No option. You can't do it. Physically it will take time to read the backup file and rewrite the disk. If you haven't pre-built the log file, that has to be zero'd out. If you don't have IFI enabled, the data file also has to be zero'd out. Both take time.
I don't know what your I/O subsystem can do, but 14TB is substantial. At the very least, I'd build a cheap, whitebox system that had consumer level drives of 16-20TB. That could probably be done for $2-3k these days and it would get you running quickly if you had some sort of log shipping enabled.

thanks Steve for the reply and suggestion. Just one doubt, can we consider "restoring with partial option" ?

----------
Ashish

Steve Jones - SSC Editor SSC Guru Points: 734459 More actions · Answer 7

You can restore a filegroup, which might help if you have data split by filegroups. Perhaps current data in one, archived in another(s). That might allow you to restore one group and be running.

Be aware, however, that if you put indexes on one and data in another filegroup, if you restore one, the app may not work well.

Rudy Panigas SSChampion Points: 10702 More actions · Answer 8

Hello Everyone,

Here are several observations I have notice over a period of 10+ years working on disaster recovery.

1) Most people have no idea of how their SQL production servers are setup. Like port numbers, Link Connections, sp_configure settings, etc. Documentation is very poor in 90% of the cases I've worked on. I have created a script that helps in this area and is posted on this site. Just seacsearch "SQL Server Documenter". It not perfect but a good start.

2) Backups. You won't believe how many people have never tested the restores of their databases. Backups are only as good as your restores. Lots for companies have large databases but do not replicate in any manner. Then they complain that the restores are too long.

3) Testing. You would be shocked how many companies have no DR testing. Some say "we can restore to the cloud" and yet have never tried it. If we do more DR testing then we can weed out the first two issues listed above.

4) Bare Metal builds. This seem like a lost art. With replication and HA solutions we forget that you still to know how to perform bare metal builds.

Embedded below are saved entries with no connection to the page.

theorem witness_ReportMassMovesExactlyWhatTheSourceReleases :
    let c : Claim := ⟨6, .yard, 2, .running (transfer .reject), 3⟩
    (running.accepts .reportMass .yard ∧ fields [1, 2, 2, 4] (6 :: u16 3 ++ u16 9 ++ u32 101) = some [6, 3, 9, 101]
      ∧ running.claimOfTransfer 9 = some (c, transfer .reject) ∧ running.claim 6 = some c ∧ c.holder = .yard
      ∧ (running.rc.claims.map (·.number)).Nodup ∧ (transfer .reject).reported = 100
      ∧ (transfer .reject).source = .bin 0 ∧ (transfer .reject).dest = .reject ∧ (running.bin 0).unverified = false
      ∧ (running.dru.batches.filter fun b => b.state == .filling).length ≤ 1)
    ∧ fields [1, 2, 2, 4] (6 :: u16 0 ++ u16 9 ++ u32 99) = some [6, 0, 9, 99]
    ∧ fields [1, 2, 2, 4] (6 :: u16 0 ++ u16 9 ++ u32 100) = some [6, 0, 9, 100]
    ∧ fields [1, 2, 2, 4] (6 :: u16 0 ++ u16 9 ++ u32 5101) = some [6, 0, 9, 5101]
    ∧ (let x := transfer (.bin 0)
       let s := withClaim terminal ⟨6, .yard, 2, .draining x 10000, 3⟩
       s.accepts .reportMass .yard ∧ s.claimOfTransfer 9 = some (⟨6, .yard, 2, .draining x 10000, 3⟩, x) ∧ x.source = x.dest
         ∧ x.source ≠ .dryer ∧ ((s.bin 0).layers.map (·.number)).Nodup)
    ∧ (let x := transfer .berth
       let s := withClaim loading ⟨6, .dock, 5, .running x, 3⟩
       s.accepts .reportMass .dock ∧ s.claimOfTransfer 9 = some (⟨6, .dock, 5, .running x, 3⟩, x)
         ∧ 1 ≤ x.bargeHold ∧ x.bargeHold ≤ s.btu.holds.length) := by
  unfold State.accepts; decide +kernel

theorem witness_DrainExpiryClosesTheTransfer :
    draining.live = true ∧ draining.claim 6 = some ⟨6, .yard, 2, .draining (transfer .reject) 10000, 3⟩
      ∧ (draining.seg 2).state = .held 6 := by decide +kernel

theorem witness_ReleaseClaimFreesTripsOrLeaves :
    (claimed.accepts .releaseClaim .yard ∧ fields [1, 2] ([6, 0, 1] : List Byte) = some [6, 1]
      ∧ claimed.claim 6 = some ⟨6, .yard, 1, .claimed, 1⟩)
    ∧ (running.accepts .releaseClaim .office ∧ running.claim 6 = some ⟨6, .yard, 2, .running (transfer .reject), 3⟩)
    ∧ running.accepts .releaseClaim .dock
    ∧ (draining.accepts .releaseClaim .yard ∧ draining.claim 6 = some ⟨6, .yard, 2, .draining (transfer .reject) 10000, 3⟩) := by
  unfold State.accepts; decide +kernel

theorem witness_MotionReportsFaultAnUnheldSegment :
    let faulted : State := terminal.modSeg 19 fun x => { x with state := .faulted }
    let moving : State := terminal.modSeg 19 fun x => { x with state := .faulted, running := true }
    (terminal.accepts .reportSegmentMotion .yard ∧ fields [1, 2, 1] ([20, 0, 1, 1] : List Byte) = some [20, 1, 1]
      ∧ fields [1, 2, 1] ([20, 0, 0, 0] : List Byte) = some [20, 0, 0] ∧ (terminal.seg 19).rev = 1
      ∧ (terminal.seg 19).state = .free)
    ∧ (running.accepts .reportSegmentMotion .yard ∧ running.segMoves 2 = true)
    ∧ (claimed.accepts .reportSegmentMotion .yard ∧ (claimed.seg 0).state = .held 6
      ∧ claimed.claim 6 = some ⟨6, .yard, 1, .claimed, 1⟩)
    ∧ (faulted.accepts .clearSegmentFault .office ∧ fields [1, 2] ([20, 0, 1] : List Byte) = some [20, 1]
      ∧ (faulted.seg 19).state = .faulted ∧ (faulted.seg 19).running = false)
    ∧ (moving.accepts .clearSegmentFault .office ∧ (moving.seg 19).running = true)
    ∧ (terminal.accepts .clearSegmentFault .office ∧ (terminal.seg 19).state ≠ .faulted) := by
  unfold State.accepts; decide +kernel

theorem witness_CloseFeedClosesTheFillingBatch :
    let s := drying .filling
    let fed : State := { s with rc := { s.rc with dryerIn := some 6 } }
    let none_ : State := { s with dru := { s.dru with batches := [{ batch .filling with inMass := 0 }] } }
    (s.accepts .closeFeed .dryer ∧ fields [2] (u16 215) = some [215] ∧ fields [2] (u16 214) = some [214] ∧ s.dru.rev = 215
      ∧ s.rc.dryerIn = none ∧ s.dru.batches = [] ++ batch .filling :: [] ∧ (batch .filling).state = .filling)
    ∧ (fed.accepts .closeFeed .office ∧ fed.rc.dryerIn = some 6)
    ∧ ((drying .drying).accepts .closeFeed .dryer ∧ ∀ b ∈ (drying .drying).dru.batches, b.state ≠ .filling)
    ∧ (none_.accepts .closeFeed .dryer ∧ none_.dru.batches = [] ++ { batch .filling with inMass := 0 } :: []) := by
  unfold State.accepts; decide +kernel

theorem witness_ReportBatchOutBooksTheDryingLoss :
    let s := drying .drying
    (s.accepts .reportBatchOut .dryer ∧ fields [2, 4, 2] (u16 215 ++ u32 27340 ++ u16 351) = some [215, 27340, 351]
      ∧ s.dru.rev = 215 ∧ s.dru.batches = [] ++ batch .drying :: [] ∧ (batch .drying).state = .drying
      ∧ (batch .drying).inMass = 27340 ∧ s.rc.claims = [])
    ∧ fields [2, 4, 2] (u16 0 ++ u32 27341 ++ u16 150) = some [0, 27341, 150]
    ∧ fields [2, 4, 2] (u16 0 ++ u32 25772 ++ u16 150) = some [0, 25772, 150]
    ∧ fields [2, 4, 2] (u16 0 ++ u32 25771 ++ u16 150) = some [0, 25771, 150]
    ∧ fields [2, 4, 2] (u16 1 ++ u32 0 ++ u16 150) = some [1, 0, 150]
    ∧ ((drying .filling).accepts .reportBatchOut .office ∧ ∀ b ∈ (drying .filling).dru.batches, b.state ≠ .drying) := by
  unfold State.accepts; decide +kernel

theorem witness_SurveysStartAndAbort :
    (terminal.accepts .startSurvey .yard ∧ parseSurvey ([1, 28, 28] : List Byte) = some [(27, 27)]
      ∧ parseSurvey ([1, 2, 1] : List Byte) = none ∧ terminal.cdm.survey = none ∧ terminal.scopeNodes [(27, 27)] = [])
    ∧ (cabled.accepts .startSurvey .yard ∧ parseSurvey ([0] : List Byte) = some [] ∧ cabled.cdm.survey = none
      ∧ cabled.scopeNodes [] = 0x10 :: [0x6F])
    ∧ ((surveying surveyRun none).accepts .startSurvey .office ∧ (surveying surveyRun none).accepts .abortSurvey .office
      ∧ (surveying surveyRun none).cdm.survey = some surveyRun)
    ∧ (terminal.accepts .abortSurvey .yard) := by
  unfold State.accepts; decide +kernel

theorem witness_ThePollCycleTakesTheBusFirst :
    let at_ (poll : PollStage) (bus : Option BusTx) (w v : Option BusCommand) : State :=
      { cabled with cdm := { cabled.cdm with poll := poll, bus := bus, pollWait := w, surveyWait := v } }
    let inSurvey : State := surveying surveyRun none
    (cabled.live = true ∧ cabled.cdm.pollDue = some 5000 ∧ cabled.cfg.cables = none ∧ cabled.cdm.poll = .idle)
    ∧ (at_ .converting none none none).cdm.poll ≠ .idle
    ∧ ((at_ .converting (some ⟨.poll, .convert⟩) none none).cdm.bus = some ⟨.poll, .convert⟩
      ∧ ((at_ .converting (some ⟨.poll, .convert⟩) none none).cdm.nodes.map (·.addr)).Nodup)
    ∧ ((at_ .converting none (some .convert) (some (.selfCheck 0x10))).cdm.pollWait = some .convert)
    ∧ ((at_ .idle none none (some (.selfCheck 0x10))).cdm.pollWait = none
      ∧ (at_ .idle none none (some (.selfCheck 0x10))).cdm.surveyWait = some (.selfCheck 0x10))
    ∧ ((at_ (.waiting 750) none none none).cdm.poll = .waiting 750
      ∧ (∀ n ∈ cabled.cdm.nodes, 0x10 ≤ n.addr ∧ n.addr ≤ 0x6F) ∧ (0x10 ∉ cabled.scope)
      ∧ (∃ n ∈ cabled.cdm.nodes, n.addr = 0x10) ∧ ∀ n ∈ cabled.cdm.nodes, n.addr ∉ cabled.scope → 0x10 ≤ n.addr)
    ∧ (∀ n ∈ inSurvey.cdm.nodes, n.addr ∈ inSurvey.scope) := by decide +kernel

theorem witness_RepliesAreStoredOrCounted :
    let s (o : BusOwner) : State := { cabled with cdm := { cabled.cdm with
      bus := some ⟨o, .readPoints 0x10⟩, poll := .reading 0x10 [0x6F] } }
    ((s .orphan).live = true ∧ (s .orphan).cdm.bus = some ⟨.orphan, .readPoints 0x10⟩
      ∧ ((s .orphan).cdm.nodes.map (·.addr)).Nodup)
    ∧ ((s .poll).cdm.poll = .reading 0x10 ([] ++ 0x6F :: []) ∧ 0x6F ∉ (s .poll).scope)
    ∧ (some ([25, 25, 25, 25, 25, 25, 25, 0x82, 0xBF] : List Byte) = some ([25, 25, 25, 25, 25, 25, 25, 0x82] ++ [0xBF])
      ∧ BitVec.ofNat 8 0x10 + sumBytes [25, 25, 25, 25, 25, 25, 25, 0x82] + 0xBF = 0)
    ∧ (surveying surveyRun (some ⟨.survey, .selfCheck 0x10⟩)).cdm.bus = some ⟨.survey, .selfCheck 0x10⟩ := by decide +kernel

Well, that's all I have for now.

Rudy

john.w.walker Old Hand Points: 386 More actions · Answer 9

All of these articles this week are interesting, but they are not about disaster recovery - they are about business continuity. The difference is big, with a disaster you lose your infrastructure so you have to run off an alternate site such as SunGard or a cloud provider. Having backups and backup servers is great, but a disaster is when you have no place to restore your tape or USB drive or cloud backups, if you don't have a Disaster Recovery plan.

crazy4sql SSCoach Points: 19590 More actions · Answer 10

dont you think DR plan is also part of business continuity? Which business will plan DR without considering business continuity 😀

----------
Ashish

Rudy Panigas SSChampion Points: 10702 More actions · Answer 11

Rudy Panigas

SSChampion

Points: 10702

December 14, 2012 at 6:56 am

#1568676

DR + BCP = Success 🙂

Rudy

john.w.walker Old Hand Points: 386 More actions · Answer 12

All businesses should plan for DR and BC, but the weekly topic is DR and this is all about BC. I would thing SQL Server Central would know the difference. Even Steve's original story to start it is BC.

Steve Jones - SSC Editor SSC Guru Points: 734459 More actions · Answer 13

Which original story? Losing power in a data center? That's a DR, technology related issue.

Companies trying to be sure their data centers are running after hurricane Sandy, that's DR. There's a BC component to that, but the piece we are talking about here, with people working in technology, is the technology end of a disaster, which is usually known as DR.

If you want to be pedantic about it and dig into what is BC and what is DR, that's fine, but I think that's a bit of a waste of time.

john.w.walker Old Hand Points: 386 More actions · Answer 14

Right Sandy is DR. None of your stories are, no matter what scewy name you give someone that expects to read about DR when advertised Steve.